音楽やスポーツの感動、愉快なお話などを綴ります。旅や花の写真、お祭り、ピーターラビットの「く~にゃん物語」などもあるよ。

<BOOK> 「聴導犬のなみだ 良きパートナーとの感動の物語」

2018年02月13日 | BOOK

【野中圭一郎著、プレジデント社発行】

 歩いていたら突然後ろから音もなくすぐ脇を車が通り過ぎてびっくり! エンジン音が小さいハイブリット車の登場で、同じような経験をした人は多いにちがいない。「耳が聞こえない人は日々、こんな怖い思いをしながら暮らしているのだ」。かつて出版社に勤めていた頃に聴導犬の訓練風景を目にしていた野中氏はふとそう思った。盲導犬に比べると聴導犬の認知度は低い。マイナーな存在の聴導犬のことをもっと多くの人に知ってほしい――そんな思いが本書の執筆に駆り立てた。

       

 聴導犬は耳が不自由な人たちのいわば耳代わり。訓練士が生後2カ月ほどの子犬を自宅で飼いながら訓練し、2歳前後になると希望するユーザーに引き合わせる。ユーザーがその犬と暮らす目途がついたところで、犬とユーザーが一緒に聴導犬の認定試験を受ける。著者は聴導犬と暮らすユーザーや訓練士への取材を重ねて「理想の聴導犬ブランカの大胆さ」「聴導犬になれなかったあづね」「鳥の鳴き声を教えてくれたあみのすけ」など9つの物語を紡ぎだした。
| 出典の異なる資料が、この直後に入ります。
-- ==== Sys2Proof/Tests/Slice0.lean ====
section
/-! SUPPORT. Tests: ill-formed instructions refused, the spec's own worked examples, and for every statement with hypotheses a
concrete state and operands that meet them. -/

namespace Sys2Proof.Tests

set_option Elab.async false

open Sys2Proof Sys2Proof.Machine

/-- A part in the ready state. -/
def live : State :=
  { ({} : State) with
      part := { ({} : Part) with porN := true, railsOk := true, state := 2, stage := 8 }
      power := { ({} : Power) with doms := (List.range 12).map fun i => (i, .on) } }

/-- The bay of the tests. -/
def b0 : BayRef := ⟨0, 0⟩

/-- Fields with given register numbers and immediate. -/
def fl (d a b c i : Nat) : Fields := ⟨BitVec.ofNat 6 d, BitVec.ofNat 6 a, BitVec.ofNat 6 b, BitVec.ofNat 6 c, BitVec.ofNat 32 i⟩

/-- A dense FP32 tensor of one row at byte `a` of the bay's SRAM. -/
def tF (a n : Nat) : Desc := { base := sramDpa 0 0 a, fmt := 0, shape := [n], stride := [1] }

/-- A dense BX64 tensor at byte 4096 with its anchors at byte 8192. -/
def tB (n : Nat) : Desc := { base := sramDpa 0 0 4096, fmt := 10, shape := [n], stride := [1], sideBase := sramDpa 0 0 8192, sideStride := 1 }

/-- A stroke that runs one instruction. -/
def run1 (op : Nat) (f : Fields) (ds : List Desc) (r : Running) : Running :=
  { r with inst := { r.inst with img := { r.inst.img with instrs := [encodeWord op f], descs := ds } }, descs := ds }

/-- A ready part whose bay 0 of die 0 holds one stroke about to issue one instruction. -/
def at1 (op : Nat) (f : Fields) (ds : List Desc) (r : Running) : State := { live with bays := [(0, { ({} : Bay) with slots := [run1 op f ds r] })] }

/-- Registers with some s registers set. -/
def sregs (xs : List Nat) : Running := { ({} : Running) with s := (xs.map (BitVec.ofNat 32)) ++ List.replicate (32 - xs.length) 0#32 }

/-- The instructions whose only condition is that they are the next one. -/
theorem test_next_instruction_witness : ∀ op ∈ [0x20, 0x21, 0x22, 0x23, 0x24, 0x25, 0x26, 0x27, 0x28, 0x29, 0x2A, 0x30, 0x31, 0x32, 0x33, 0x34, 0x35,
    0x36, 0x37, 0x38, 0x39, 0x3A, 0x3B, 0x3C, 0x3E, 0x3F, 0x2B, 0x2C, 0x3D, 0x58, 0x59, 0x57, 0x40, 0x41, 0x42, 0x43, 0x44, 0x45, 0x46, 0x47, 0x48, 0x49,
    0x4A, 0x4B, 0x4C, 0x4D, 0x4E, 0x4F, 0x50, 0x51, 0x52, 0x53, 0x54, 0x55, 0x56, 0x5C, 0x5D, 0x00, 0x0F, 0x95, 0xC8, 0x60, 0x61, 0x62, 0x63, 0x64,
    0x70, 0x72, 0x80], (at1 op (fl 1 2 3 0 0) [] {}).atStroke b0 op (fl 1 2 3 0 0) = some (run1 op (fl 1 2 3 0 0) [] {}) := by
  decide +kernel

/-- A part whose slot 0 of die 0 is open, bytes 4096 to 40959 of bay 0 its buffer. -/
def redAt (s : State) : State :=
  { s with dies := [(0, { ({} : Die) with slots := [(0, { ({} : Slot) with state := .opened })] })], bays := [(0, { s.bay 0 0 with seals := [{ start := 4096, bytes := 36864, state := .wet, owner := .slot 0 }] })] }

/-- Some user table of one interval. -/
def lut1 : LutBank := ⟨1, true, false, 0#32, 0x3F800000#32, [0#32, 0x3F800000#32]⟩

/-- The hypotheses of LoadsComplete can be met, clause by clause. -/
theorem test_LoadsComplete_witness :
    (∃ (b : BayRef) (f : Fields) (s : State) (r : Running), s.atStroke b 0x90 f = some r ∧
      f.imm.toNat.testBit 8 = false ∧
      (r.desc (f.imm.toNat % 256)).moveFault (r.sreg f.src1).toNat = none ∧
      s.free b r (accessOf false ((r.desc (f.imm.toNat % 256)).access ((r.sreg f.src1).toNat + (elemsOf (r.desc (f.imm.toNat % 256)).fmt (r.moved (modOf false f) (r.desc (f.imm.toNat % 256)).fmt)).1) ((elemsOf (r.desc (f.imm.toNat % 256)).fmt (r.moved (modOf false f) (r.desc (f.imm.toNat % 256)).fmt)).2 - (elemsOf (r.desc (f.imm.toNat % 256)).fmt (r.moved (modOf false f) (r.desc (f.imm.toNat % 256)).fmt)).1))) = true) ∧
    (∃ (b : BayRef) (f : Fields) (s : State) (r : Running), s.atStroke b 0x90 f = some r ∧
      f.imm.toNat.testBit 8 = true ∧
      (∀ l ∈ r.sideLanes (modOf false f), (r.sreg f.src1).toNat / 32 + l < (r.desc (f.imm.toNat % 256)).blocks) ∧
      s.free b r (accessOf false (hull ((r.sideLanes (modOf false f)).map fun l => ((r.desc (f.imm.toNat % 256)).sideAddr ((r.sreg f.src1).toNat / 32 + l), 1)))) = true) ∧
    (∃ (b : BayRef) (f : Fields) (s : State) (r : Running), s.atStroke b 0x91 f = some r ∧
      (r.desc (f.imm.toNat % 256)).wordFault (r.sreg f.src1).toNat = none ∧
      s.free b r (accessOf false ((r.desc (f.imm.toNat % 256)).access (r.sreg f.src1).toNat 1)) = true) :=
  ⟨⟨b0, fl 1 0 0 0 0, at1 0x90 (fl 1 0 0 0 0) [tF 0 256] (sregs [64]), run1 0x90 (fl 1 0 0 0 0) [tF 0 256] (sregs [64]), by decide +kernel⟩,
   ⟨b0, fl 1 0 0 0 0x100, at1 0x90 (fl 1 0 0 0 0x100) [tB 2048] (sregs [0]), run1 0x90 (fl 1 0 0 0 0x100) [tB 2048] (sregs [0]), by decide +kernel⟩,
   ⟨b0, fl 1 0 0 0 0, at1 0x91 (fl 1 0 0 0 0) [tF 0 256] (sregs [255]), run1 0x91 (fl 1 0 0 0 0) [tF 0 256] (sregs [255]), by decide +kernel⟩⟩

/-- The hypotheses of StoresComplete can be met, clause by clause. -/
theorem test_StoresComplete_witness :
    (∃ (b : BayRef) (f : Fields) (s : State) (r : Running), s.atStroke b 0x98 f = some r ∧
      f.imm.toNat.testBit 8 = false ∧
      (r.desc (f.imm.toNat % 256)).moveFault (r.sreg f.src2).toNat = none ∧
      s.free b r (accessOf true ((r.desc (f.imm.toNat % 256)).access ((r.sreg f.src2).toNat + (elemsOf (r.desc (f.imm.toNat % 256)).fmt (r.moved (modOf false f) (r.desc (f.imm.toNat % 256)).fmt)).1) ((elemsOf (r.desc (f.imm.toNat % 256)).fmt (r.moved (modOf false f) (r.desc (f.imm.toNat % 256)).fmt)).2 - (elemsOf (r.desc (f.imm.toNat % 256)).fmt (r.moved (modOf false f) (r.desc (f.imm.toNat % 256)).fmt)).1))) = true) ∧
    (∃ (b : BayRef) (f : Fields) (s : State) (r : Running), s.atStroke b 0x98 f = some r ∧
      f.imm.toNat.testBit 8 = true ∧
      (∀ l ∈ r.sideLanes (modOf false f), (r.sreg f.src2).toNat / 32 + l < (r.desc (f.imm.toNat % 256)).blocks) ∧
      s.free b r (accessOf true (hull ((r.sideLanes (modOf false f)).map fun l => ((r.desc (f.imm.toNat % 256)).sideAddr ((r.sreg f.src2).toNat / 32 + l), 1)))) = true) ∧
    (∃ (b : BayRef) (f : Fields) (s : State) (r : Running), s.atStroke b 0x99 f = some r ∧
      (r.desc (f.imm.toNat % 256)).wordFault (r.sreg f.src2).toNat = none ∧
      s.free b r (accessOf true ((r.desc (f.imm.toNat % 256)).access (r.sreg f.src2).toNat 1)) = true) :=
  ⟨⟨b0, fl 0 1 0 0 0, at1 0x98 (fl 0 1 0 0 0) [tF 0 256] (sregs [192]), run1 0x98 (fl 0 1 0 0 0) [tF 0 256] (sregs [192]), by decide +kernel⟩,
   ⟨b0, fl 0 1 0 0 0x100, at1 0x98 (fl 0 1 0 0 0x100) [tB 2048] (sregs [0]), run1 0x98 (fl 0 1 0 0 0x100) [tB 2048] (sregs [0]), by decide +kernel⟩,
   ⟨b0, fl 0 1 0 0 0, at1 0x99 (fl 0 1 0 0 0) [tF 0 256] (sregs [255, 7]), run1 0x99 (fl 0 1 0 0 0) [tF 0 256] (sregs [255, 7]), by decide +kernel⟩⟩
 そこに描かれているのは訓練士と聴導犬、ユーザーと聴導犬の強い絆と信頼感だ。ある訓練士はユーザーに渡すときの心境を「嫁に出す母親の気持ち」と表現し、ユーザーの一人は聴導犬を「天の恵み」「犬に姿を変えた如来」と形容する。ただ「聴導犬を持つということは、世話をしてもらうと同時に世話をすることも意味する」。聴導犬もやがて年老いて役割を果たせなくなってしまう。引退しペット扱いになると、ペット禁止のアパートにはもう住めない。そこであるユーザーは聴導犬の老後に備えペット可のマンションに引っ越したという。ユーザーが聴導犬より先に年老いたり病気で世話ができなくなったりすることも。やむなく訓練士が引き取りに行くと、聴導犬が「なんで(ユーザーも)一緒に来ないの?」といった表情で泣いていたそうだ。

 2002年施行の身体障害者補助犬法で、公共施設や乗り物、飲食店、病院、ホテルなどに聴導犬、盲導犬、介助犬を同伴できるようになった。外出するときには「聴導犬」と書かれたケープを身に付ける。ただ盲導犬に比べ聴導犬を目にする機会はまだ少ない。それもそのはず。実際にユーザーを手助けしている聴導犬は全国でまだ70頭にすぎず、盲導犬の950頭の十分の一にも満たない(2018年1月現在)。補助犬法の施行から既に約16年になるが、今でもなお「犬の同伴はだめ」と断られるケースも少なくないという。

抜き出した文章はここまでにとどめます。